◆ Source data:
/-- What a packet does at a CXL host (R322, R323): a grant is acknowledged at once, owned lines are remembered, and
data that could not be read becomes an event record and an error report. -/
def Qf.toHost (q : Qf) (h : HalfPort) (p : Packet) : Qf :=
  let line := p.addr &&& ~~~(63 : BitVec 60)
  let own := p.opcode = Opc.grantE || p.opcode = Opc.grantM
  let bad := p.opcode = Opc.fail && p.status = Status.uncorrectable.code
  let ends := (p.vc = 1 && !isGrant p.opcode) || p.vc = 3
  let q := q.updLink h (fun l => { l with
    snoops := if p.vc = 2 then l.snoops ++ [p] else l.snoops
    cxl := { l.cxl with
      owned := if own then l.cxl.owned.filter (· != line) ++ [line] else l.cxl.owned
      openReqs := if ends then dropFirst (fun r => r.1 = p.tag) l.cxl.openReqs else l.cxl.openReqs
      events := if bad then l.cxl.events ++ [p.addr.zeroExtend 64] else l.cxl.events
      aer := l.cxl.aer || bad } })
  if isGrant p.opcode then q.ackForLost p else q

/-- A packet goes out on a link, its slots in sequence (R294, R296, R300). -/
def Qf.transmit (q : Qf) (h : HalfPort) (p : Packet) : Qf :=
  if (q.link h).profile = 3 then q.toHost h p
  else if ((q.link h).tx.spend p).isNone then q
  else q.updLink h (fun l => (l.startPkt p).sendNow q.now false p.slots)

/-- Whether a packet's class is cut through at an egress half-port with nothing queued before it (R334). -/
def Qf.mayCut (q : Qf) (h o : HalfPort) (p : Packet) : Bool :=
  let l := q.link o
  let speed (x : HalfPort) : Nat := (if q.isHalf x then 1 else 2) * (q.link x).rate
  ((q.sw.cutThrough.get o.toNat 0).getLsbD p.tc.toNat) &&
  !q.sw.queue.any (fun e => e.out = .half o && e.pkt.vc = p.vc && e.pkt.tc = p.tc) &&
  decide (speed o ≤ speed h) && l.state = .active && l.profile != 3 && l.canSend p && versionHas l.version p

/-- The packet that comes in at a half-port as one queued for an egress. -/
def cutEntry (h o : HalfPort) (p : Packet) : QPkt := { inp := .half h, out := .half o, pkt := p, cells := p.cells }

/-- A packet that may be cut through is chosen like a queued one (R363): where the scheduler would send it at this instant, its
class and the scheduler after that choice. -/
def Qf.cutsThrough (q : Qf) (h o : HalfPort) (p : Packet) : Option (Nat × Egress) :=
  if !q.mayCut h o p then none
  else match ({ q with sw := { q.sw with queue := q.sw.queue ++ [cutEntry h o p] } } : Qf).choose o with
    | (some (c, x), e) => if x = cutEntry h o p then some (c, e) else none
    | (none, _) => none

/-- A packet that is cut through is charged to the deficit counter and the shapers, and takes its turn (R363). -/
def Qf.chargeCut (q : Qf) (h o : HalfPort) (p : Packet) (x : Nat × Egress) : Qf :=
  ((q.updEgress o (fun _ => x.2)).tookTurn o x.1 (cutEntry h o p)).chargeEgress o x.1 p.length

/-- Whether staging has room for a packet's slots. -/
def Qf.stagingRoom (q : Qf) (h : HalfPort) (k n : Nat) : Bool :=
  decide (((q.link h).rx.held[k]?).getD 0 + n ≤ ((creditsOf (q.isHalf h))[k]?).getD 0)

/-- The half-port to which a packet whose header has been parsed is cut through (R334): it is for another endpoint, may be
acted on, and its class is cut through there. -/
def Qf.cutTarget (q : Qf) (h : HalfPort) (p : Packet) : Option (HalfPort × Nat × Egress) :=
  let l := q.link h
  let may := decide (p.vc.toNat < 4) && !q.atEdge (.half h) && p.destEp != q.ownEp && q.part.booted && l.peerBooted &&
    p.partitionId = q.part.id && packetOk p && l.profile != 2 && q.stagingRoom h p.vc.toNat p.slotCount
  match (if may then q.route p else none) with
  | some (.half o) => (q.cutsThrough h o p).map (fun x => (o, x))
  | _ => none

/-- Pass on the slots of a packet being cut through: whole flits while it still comes in, all that is left at its end. -/
def Qf.passSlots (q : Qf) (h o : HalfPort) (ss : List (BitVec 128)) (last : Bool) : Qf :=
  let sent := (q.link h).rx.cutSent
  let n := if last then ss.length - sent else (ss.length - sent) / 15 * 15
  if (q.link o).tx.cutFrom != some h then q
  else (q.updLink o (fun l => l.sendNow q.now false ((ss.drop sent).take n))).updLink h (fun l =>
    { l with rx := { l.rx with cutSent := sent + n } })

/-- More slots of an incomplete packet of n slots are there: it is cut through from the instant its header has been
parsed (R334). -/
def Qf.cutMore (q : Qf) (h : HalfPort) (ss : List (BitVec 128)) (n headers : Nat) : Qf :=
  match (q.link h).rx.cut with
  | some o => q.passSlots h o ss false
  | none =>
    if ss.length < headers then q
    else match parsePacket (ss.take headers ++ List.replicate (n - headers) 0) with
    | none => q
    | some p =>
      match q.cutTarget h p with
      | none => q
      | some (o, x) =>
        let q := (q.chargeCut h o p x).updLink o (fun l => { (l.startPkt p) with tx := { (l.startPkt p).tx with cutFrom := some h } })
        let q := q.updLink h (fun l => { l with rx := { l.rx with cut := some o, cutSent := 0 } })
        q.passSlots h o ss false

/-- The last slot of a packet that was cut through has come: it is passed on, and its credits are freed.  Where its egress went
down meanwhile, the rest is discarded. -/
def Qf.cutEnd (q : Qf) (h o : HalfPort) (p : Packet) : Qf :=
  let q := q.passSlots h o p.slots true
  let q := q.updLink o (fun l => if l.tx.cutFrom = some h then { l with tx := { l.tx with cutFrom := none } } else l)
  let q := (q.updLink h (fun l => { (l.owes p) with rx := { l.rx with cut := none, cutSent := 0 } })).freeCredits h p
  (q.sample false h (.half h) (some (.half o)) true p).sample true o (.half h) (some (.half o)) true p

/-- A complete packet has arrived on a link. -/
def Qf.arrive (q : Qf) (h : HalfPort) (p : Packet) : Qf :=
  let l := q.link h
  let k := p.vc.toNat
  let n := p.slotCount
  let cap := creditsOf (q.isHalf h)
  let room (i m : Nat) : Bool := decide ((l.rx.held[i]?).getD 0 + m ≤ (cap[i]?).getD 0)
  let pool := !room k n && colControl p.opcode && room 6 1
  if 6 ≤ k then q.discard h .unsupportedVersion
  else if !room k n && !pool then
    (q.fault 4 { sector := halfSector h, half := h, peer := l.peerEp }).linkDown h 3
  else
    let hold (i m : Nat) (r : LinkRx) : LinkRx := { r with held := r.held.set i ((r.held[i]?).getD 0 + m) }
    let q := q.updLink h (fun l => { l with
      rx := if pool then { (hold 6 1 l.rx) with ctl := l.rx.ctl ++ [p] } else hold k n l.rx })
    let q := (q.sample false h (.half h) none false p).updLink h (fun l => l.owes p)
    if q.part.booted && l.peerBooted && p.partitionId != q.part.id then
      (q.freeCredits h p).discard h .accessViolation
    else if p.vc != 5 && (!q.part.booted || !l.peerBooted) then (q.freeCredits h p).discard h .accessViolation
    else if !packetOk p || (l.profile = 2 && !trayOpcode p.opcode) then
      let q := q.freeCredits h p
      if p.vc != 0 then q.discard h .unsupportedVersion
      else
        let q := q.refusedPkt h .unsupportedVersion
        if q.atEdge (.half h) then q.failClient h p .unsupportedVersion
        else q.sendFail (unitOf (halfSector h)) p .unsupportedVersion
    else
      let out := if p.vc = 4 || p.vc = 5 || q.atEdge (.half h) || p.destEp = q.ownEp then none else q.route p
      match out with
      | some (.half o) =>
        (match q.cutsThrough h o p with
         | some x => (((q.freeCredits h p).chargeCut h o p x).sample true o (.half h) (some (.half o)) true p).transmit o p
         | none => q.updLink h (fun l => { l with rx := { l.rx with staged := l.rx.staged ++ [p] } }))
      | _ => q.updLink h (fun l => { l with rx := { l.rx with staged := l.rx.staged ++ [p] } })

/-- Take the packets that some slots complete, at most one a turn (R300). -/
def Qf.takeSlots : Nat → HalfPort → List (BitVec 128) → Qf → Qf
  | 0, _, _, q => q
  | k + 1, h, ss, q =>
    let keep (q : Qf) : Qf := q.updLink h (fun l => { l with rx := { l.rx with partSlots := ss } })
    match ss with
    | [] => keep q
    | [a] => if fld a 0 8 = (0 : BitVec 8) then q.updLink h (fun l => { l with rx := { l.rx with partSlots := [] } })
        else keep q
    | a :: b :: _ =>
      if fld a 0 8 = (0 : BitVec 8) then q.updLink h (fun l => { l with rx := { l.rx with partSlots := [] } })
      else
        let hd : BitVec 256 := b ++ a
        if 4096 < (fld hd 75 13 : BitVec 13).toNat then q.linkDown h 4
        else
          let n := headerSlots hd
          if ss.length < n then (keep q).cutMore h ss n (n - ceilDiv (fld hd 75 13 : BitVec 13).toNat 16)
          else match parsePacket (ss.take n) with
            | some p => Qf.takeSlots k h (ss.drop n) (match (q.link h).rx.cut with
              | some o => q.cutEnd h o p
              | none => q.arrive h p)
            | none => q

◆ Task:
Among the records, find all lines that include the string "accessViolation" and return them.

◆ Answer area:
      (q.freeCredits h p).discard h .accessViolation
    else if p.vc != 5 && (!q.part.booted || !l.peerBooted) then (q.freeCredits h p).discard h .accessViolation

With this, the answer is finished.